On Thu, Aug 26, 2010 at 01:06:04PM +0200, Johannes Berg wrote:
> Hi Stanislaw,
> 
> Sorry for the long delay here.

No problem, thanks for review.

> >  	if (test_and_clear_bit(STATUS_FW_ERROR, &priv->status)) {
> > +		bool scan_pending = false;
> > +
> >  		mutex_lock(&priv->mutex);
> >  		priv->vif = NULL;
> >  		priv->is_open = 0;
> > +		if (test_bit(STATUS_SCANNING, &priv->status) &&
> > +		    !priv->is_internal_short_scan) {
> > +			scan_pending = true;
> > +			clear_bit(STATUS_SCAN_HW, &priv->status);
> > +			clear_bit(STATUS_SCAN_ABORTING, &priv->status);
> > +		}
> >  		mutex_unlock(&priv->mutex);
> > +
> > +		if (scan_pending)
> > +			ieee80211_scan_completed(priv->hw, true);
> 
> Since we've had locking problems in such situations a lot, I'm just
> going to allow mac80211 to call scan_completed() from any context.
> That'll get rid of all the problems with the mutx here, so that you can
> move this code into a helper function (based on your description, I
> suspect I'll see it again in the patch)

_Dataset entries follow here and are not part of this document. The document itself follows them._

-- ==== Sys2Proof/Machine/Lifecycle.lean ====
section
/-! DEFINITION. The ways a reel context leaves its states (sections 1.5 to 1.7): the end of a scan, the power fault, the abort with its
cut-off of an emission, the release, and the end of a slot command. -/

namespace Sys2Proof.Machine

/-! ### The cut-off of an emission (R191) -/

/-- The lines of the picture parcel on the wire, when it belongs to the emission (R198). -/
def Ali.linesInFlight (a : Ali) : Option Nat :=
  match a.wire with
  | some (.picture p) => some p.lines.length
  | _ => none

/-- A trailer is on the wire. -/
def Ali.trailerOnWire (a : Ali) : Bool :=
  match a.wire with
  | some (.trailer _) => true
  | _ => false

/-- The aborted trailer that an emission cut off leaves waiting (R191): its record is as the deck's queue holds it, with the
aborted flag. -/
def Ali.abortedWait (a : Ali) (e : Emission) (reel : Option ReelId) (r : FrameRecord) : AbortedWait where
  deck := e.deck
  reel := reel
  record := { r with flags := { r.flags with aborted := true } }
  linesSent := e.linesSent
  inFlight := if e.sending then a.linesInFlight else none

/-- The Archive Link Interface after the cut-off of its emission of deck d (R191). A trailer that is being sent completes, voided; a full
frame otherwise leaves its aborted trailer waiting; an OVERRUN grant is dropped. -/
def Ali.cutOff (a : Ali) (k : Deck) (e : Emission) : Ali :=
  if e.sending && a.trailerOnWire then { a with emission := some { e with voided := true } }
  else if e.overrun then { a with emission := none }
  else
    match k.store.find e.frame with
    | some r => { a with emission := none, aborted := some (a.abortedWait e k.ctx.reel r) }
    | none => { a with emission := none }

/-- The Grade Engine's snapshot becomes EMPTY when it holds a frame of deck d (R137, R154). -/
def Gre.dropDeck (g : Gre) (d : DeckId) : Gre :=
  match g.snapshot with
  | some n => if n.deck = d then { g with snapshot := none } else g
  | none => g

/-- The cut-off of a frame of deck d that is being emitted (R24, R65, R137, R191). -/
def State.cutOff (s : State) (d : DeckId) : State :=
  let s := s.modGre fun g => g.dropDeck d
  match s.ali.emission with
  | some e =>
    if e.deck = d then
      let k := s.deck d
      let s := s.modStore d fun k =>
        if e.overrun then k
        else k.update e.frame fun r => { r with flags := { r.flags with aborted := true } }
      s.modAli fun a => a.cutOff k e
    else s
  | none => s

/-! ### Enabling and disabling a Registration Unit (R34) -/

/-- An enabled Registration Unit (R34). -/
def Rgu.enable (r : Rgu) : Rgu :=
  { r with
    lock := .acquire, chain := 0, prev := none, firstLock := true, relockPending := false, numbersExhausted := false
    candidate := none, boundary := none, current := none }

/-- A disabled Registration Unit (R34, R50). -/
def Rgu.disable (r : Rgu) : Rgu :=
  { r with
    lock := .idle, boundary := none, prev := none, avg := none, candidate := none, current := none
    chain := 0, index := 0, misses := 0, numbersExhausted := false }

/-! ### Leaving SCANNING (R18, R19) -/

/-- The record of the most recently consumed number is CAPTURING (R77). -/
def DeckStore.newestCapturing (k : DeckStore) : Bool :=
  match k.lastConsumed.bind k.find with
  | some r => r.phase == .capturing
  | none => false

/-- All numbers of records in a phase, in queue order. -/
def DeckStore.numbersIn (k : DeckStore) (phase : Phase) : List Nat :=
  (k.records.filter fun r => r.phase == phase).map FrameRecord.number

/-- The examinations when the context has left SCANNING (R67, R107): for slot release first, then for decidability, each in queue order. DEDUCED
(log 41), safe. -/
def State.examineAll (s : State) (d : DeckId) : State :=
  let emitted := (s.deck d).store.numbersIn .emitted
  let s := emitted.foldl (fun s n => s.releaseExam d n) s
  let analyzed := (s.deck d).store.numbersIn .analyzed
  analyzed.foldl (fun s n => s.decideExam d n) s

/-- The steps of R18 before its STOP: flow CLEAR (R70), unit disabled, CAPTURING frame discarded, open shot closed. DEDUCED (log 14),
safe: the flow state is CLEAR from the start of the leaving, so the discard asks for no FLOW RUN. -/
def State.endCapture (s : State) (d : DeckId) : State :=
  let cut := (s.deck d).store.newestCapturing
  let s := s.modStore d fun k => { k with flow := .clear }
  let s := s.modRgu d Rgu.disable
  (s.discardCapturing d).closeShotAtEnd d cut

/-- The context enters DRAINING, with the examinations of leaving SCANNING, and FINISHED at once when its queue is empty
(R18, R20, R67, R107). -/
def State.enterDraining (s : State) (d : DeckId) : State :=
  ((s.moveContext d .draining).examineAll d).emptyHandoff d

/-- The end of a scan by END_SCAN or a TAIL mark (R18): STOP is sent after a pending RUN or PAUSE is withdrawn (R6). -/
def State.endScan (s : State) (d : DeckId) : State :=
  let s := s.endCapture d
  let s := s.modChan d fun c => (c.withdraw [.run, .pause]).sendContext .stop none
  s.enterDraining d

/-- The end of a scan by a power fault (R19): interrupted, and no STOP. The CONTEXT_STATE notice comes last, after those of the discard and the close.
DESIGN CHOICE (log 42), unsafe: R18 puts it last for END_SCAN and TAIL, and R19 gives its steps no order. -/
def State.powerFaultDrain (s : State) (d : DeckId) : State :=
  let s := s.modCtx d fun c => { c with interrupted := true }
  let s := s.endCapture d
  let s := s.modChan d fun c => c.withdraw [.run, .pause]
  s.enterDraining d

/-! ### The abort (R24) -/

/-- The slots and records of a deck after its abort (R65): all eight slots FREE, the queue empty, and the fate DISCARDED when the most recently
consumed number had a record in `before`. -/
def DeckStore.emptied (k before : DeckStore) : DeckStore :=
  { k with
    slots := Vector.replicate 8 slotFree
    records := []
    fate := if (before.lastConsumed.bind before.find).isSome then .discarded else before.fate }

/-- The Damage Analyzer and the Repair Engine give up every frame of deck d (R91, R92, R124). -/
def State.enginesForgetDeck (s : State) (d : DeckId) : State :=
  let stays (f : FrameRef) : Bool := f.deck != d
  (s.modDan fun a => { a with queue := a.queue.filter stays, active := a.active.filter stays }).modRpe fun e =>
    { e with queue := e.queue.filter stays, active := e.active.filter stays }

/-- Every record of deck d's queue discarded (R65), in queue order. DESIGN CHOICE (log 35), safe: R65 gives the discards no order; it decides the
order of the SHOT_CLOSED notices. -/
def State.discardAll (s : State) (d : DeckId) : State :=
  let before := (s.deck d).store
  let s := (before.records.map FrameRecord.number).foldl (fun s n => s.discard d n) s
  (s.modStore d fun k => k.emptied before).enginesForgetDeck d

/-- STOP at an abort, unless the motion mirror is STOPPED and no RUN or PAUSE is outstanding (R24). -/
def Channel.stopAtAbort (c : Channel) : Channel :=
  if c.motion = .stopped && !c.outstandingIs .run && !c.outstandingIs .pause then c else c.sendContext .stop none

/-- Entering ABORTED: the effects of R24, in its order. -/
def State.abort (s : State) (d : DeckId) : State :=
  let cut := (s.deck d).store.newestCapturing
  let s := s.moveContext d .aborted
  let s := s.modChan d fun c => { c with waiting := none }
  let s := s.modRgu d Rgu.disable
  let s := s.modStore d fun k => { k with flow := .clear }
  let s := (s.cutOff d).discardAll d
  let s := s.modChan d Channel.stopAtAbort
  (s.closeShotAtEnd d cut).abortPlan d

/-! ### Release and removal (R15, R22) -/

/-- A RELEASED context whose present level is false becomes EMPTY: it is cleared but for its gate and power mirrors, and its directive
becomes IN_TRANSIT (R22, R167). The CONTEXT_STATE notice shows the reel id absent. DEDUCED (log 20), safe. -/
def State.departReleased (s : State) (d : DeckId) : State :=
  let k := s.deck d
  if k.ctx.state = .released ∧ !k.chan.sensors.present then
    let s := s.modCtx d fun c => contextCleared c.state c.gateLocked c.powerOn
    let s := s.moveContext d .empty
    if k.ctx.hasDirective then s.directiveDeparts d k.ctx.reel else s
  else s

/-- The context enters RELEASED, and goes on to EMPTY at once when present is already false (R22). -/
def State.enterReleased (s : State) (d : DeckId) : State := (s.moveContext d .released).departReleased d

/-- Reel id, profile index and default grade become absent (R14, R15). -/
def ReelContext.unbind (c : ReelContext) : ReelContext := { c with reel := none, profile := none, defaultGrade := none }

/-- A BOUND context whose gate is not locked loses its reel and goes to EMPTY (R15). -/
def State.loseBoundReel (s : State) (d : DeckId) : State :=
  ((s.modChan d fun c => c.withdraw [.lockGate]).modCtx d ReelContext.unbind).moveContext d .empty

/-- The states in which a sensor fault aborts (R16). -/
def ContextState.sensorFaults (c : ContextState) : Bool :=
  c == .bound || c == .scanning || c == .draining || c == .finished

/-- present or gateClosed is false (R16). -/
def Channel.sensorFallen (c : Channel) : Bool := !c.sensors.present || !c.sensors.gateClosed

/-! ### The end of a slot command (R4) -/

/-- The motion mirror after a command is DONE (R9). -/
def Channel.mirrorDone (c : Channel) (cmd : SlotCommand) : Channel :=
  match cmd with
  | .run => { c with motion := .running }
  | .pause => { c with motion := .paused }
  | .stop | .powerOff => { c with motion := .stopped }
  | .lockGate | .unlockGate | .powerOn | .indicatorOff | .indicatorOn | .indicatorBlink => c

/-- The gate and power mirrors after a command is DONE; POWER_ON changes nothing while powerFault is true (R9). -/
def ReelContext.mirrorDone (c : ReelContext) (powerFault : Bool) (cmd : SlotCommand) : ReelContext :=
  match cmd with
  | .lockGate => { c with gateLocked := true }
  | .unlockGate => { c with gateLocked := false }
  | .powerOn => if powerFault then c else { c with powerOn := true }
  | .powerOff => { c with powerOn := false }
  | .run | .pause | .stop | .indicatorOff | .indicatorOn | .indicatorBlink => c

/-- The mirrors of deck d after a command is DONE (R4 step 1, R9). -/
def State.mirrorDone (s : State) (d : DeckId) (cmd : SlotCommand) : State :=
  (s.modChan d fun c => c.mirrorDone cmd).modCtx d fun c => c.mirrorDone (s.deck d).chan.sensors.powerFault cmd

/-- The context is still in the state the release was made from (R21, R25). -/
def ReleaseFrom.holds (r : ReleaseFrom) (c : ContextState) : Bool :=
  match r with
  | .finished => c == .finished
  | .aborted => c == .aborted

/-- The release at the end of a release unlock, and what waited for the end of an UNLOCK_GATE (R4 step 2, R16). DEDUCED (log 13), safe:
the sensor consequences of R16 come with the release, before the notice. Only the levels are tested, not that one of them fell while this unlock
was outstanding. DESIGN CHOICE (log 33), unsafe: R16 speaks of such a fall, and asks at the end whether a level is still false. -/
def State.unlockEnded (s : State) (d : DeckId) (o : Command) (result : CommandResult) : State :=
  let k := s.deck d
  match result with
  | .done =>
    if (o.release.map fun r => r.holds k.ctx.state).getD false then s.enterReleased d
    else if k.ctx.state = .bound ∧ k.chan.sensorFallen then s.loseBoundReel d
    else s
  | .fault | .failed =>
    if k.ctx.state.sensorFaults ∧ k.ctx.gateLocked ∧ k.chan.sensorFallen then s.abort d else s

/-- The gate correction (R9). -/
def State.gateCorrection (s : State) (d : DeckId) (cmd : SlotCommand) (result : CommandResult) : State :=
  let k := s.deck d
  if cmd = .lockGate ∧ result = .done ∧ (k.ctx.state = .empty ∨ k.ctx.state = .loaded) then
    s.modChan d fun c => c.sendContext .unlockGate none
  else s

/-- The outstanding command of deck d ends (R4). The gate correction follows the issue of the pending command. DEDUCED (log 13), safe. -/
def State.endCommand (s : State) (d : DeckId) (o : Command) (result : CommandResult) : State :=
  let s := s.modChan d fun c => { c with outstanding := none }
  let s := if result = .done then s.mirrorDone d o.cmd else s
  let s := if o.cmd = .unlockGate then s.unlockEnded d o result else s
  let s := s.notify d (.slotCommandDone o.cmd o.origin result)
  let s := s.modChan d Channel.issueWaiting
  s.gateCorrection d o.cmd result

end Sys2Proof.Machine
end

This is mutex recursion problem, scan_completed() call
ieee80211_hw_config() -> iwl_mac_config() -> mutex_lock(&priv->mutex).
I should put short comment about that. Even on possibly removal
of ieee80211_hw_config (for example when aborted==true) we still
can have possible deadlock, because of mac80211 local->mtx and
iwlwifi priv->mutex locking ordering.

> > +	if (test_bit(STATUS_SCANNING, &priv->status)) {
> > +		if (test_and_set_bit(STATUS_SCAN_ABORTING, &priv->status))
> > +			IWL_DEBUG_SCAN(priv, "Scan abort in progress.\n");
> > +		else {
> > +			ret = iwl_send_scan_abort(priv);
> > +			if (ret) {
> > +				clear_bit(STATUS_SCANNING, &priv->status);
> > +				clear_bit(STATUS_SCAN_HW, &priv->status);
> > +				clear_bit(STATUS_SCAN_ABORTING, &priv->status);
> > +
> > +				/* If we did internal scan and mac80211 does
> > +				 * not schedule scan by itself we do not
> > +				 * have to complete it */
> > +				if (priv->is_internal_short_scan &&
> > +				    priv->scan_request == NULL)
> > +					ret = 0;
> 
> Is that && really correct? It's just an extra check, right? I mean,
> scan_request is always NULL for internal short scans...
Nope, your commit f84b29ec0a1ab767679d3f2428877b65f94bc3ff changed
that :-)

> Also, if I make the change I just talked about earlier, could this
> function call ieee80211_scan_completed() itself?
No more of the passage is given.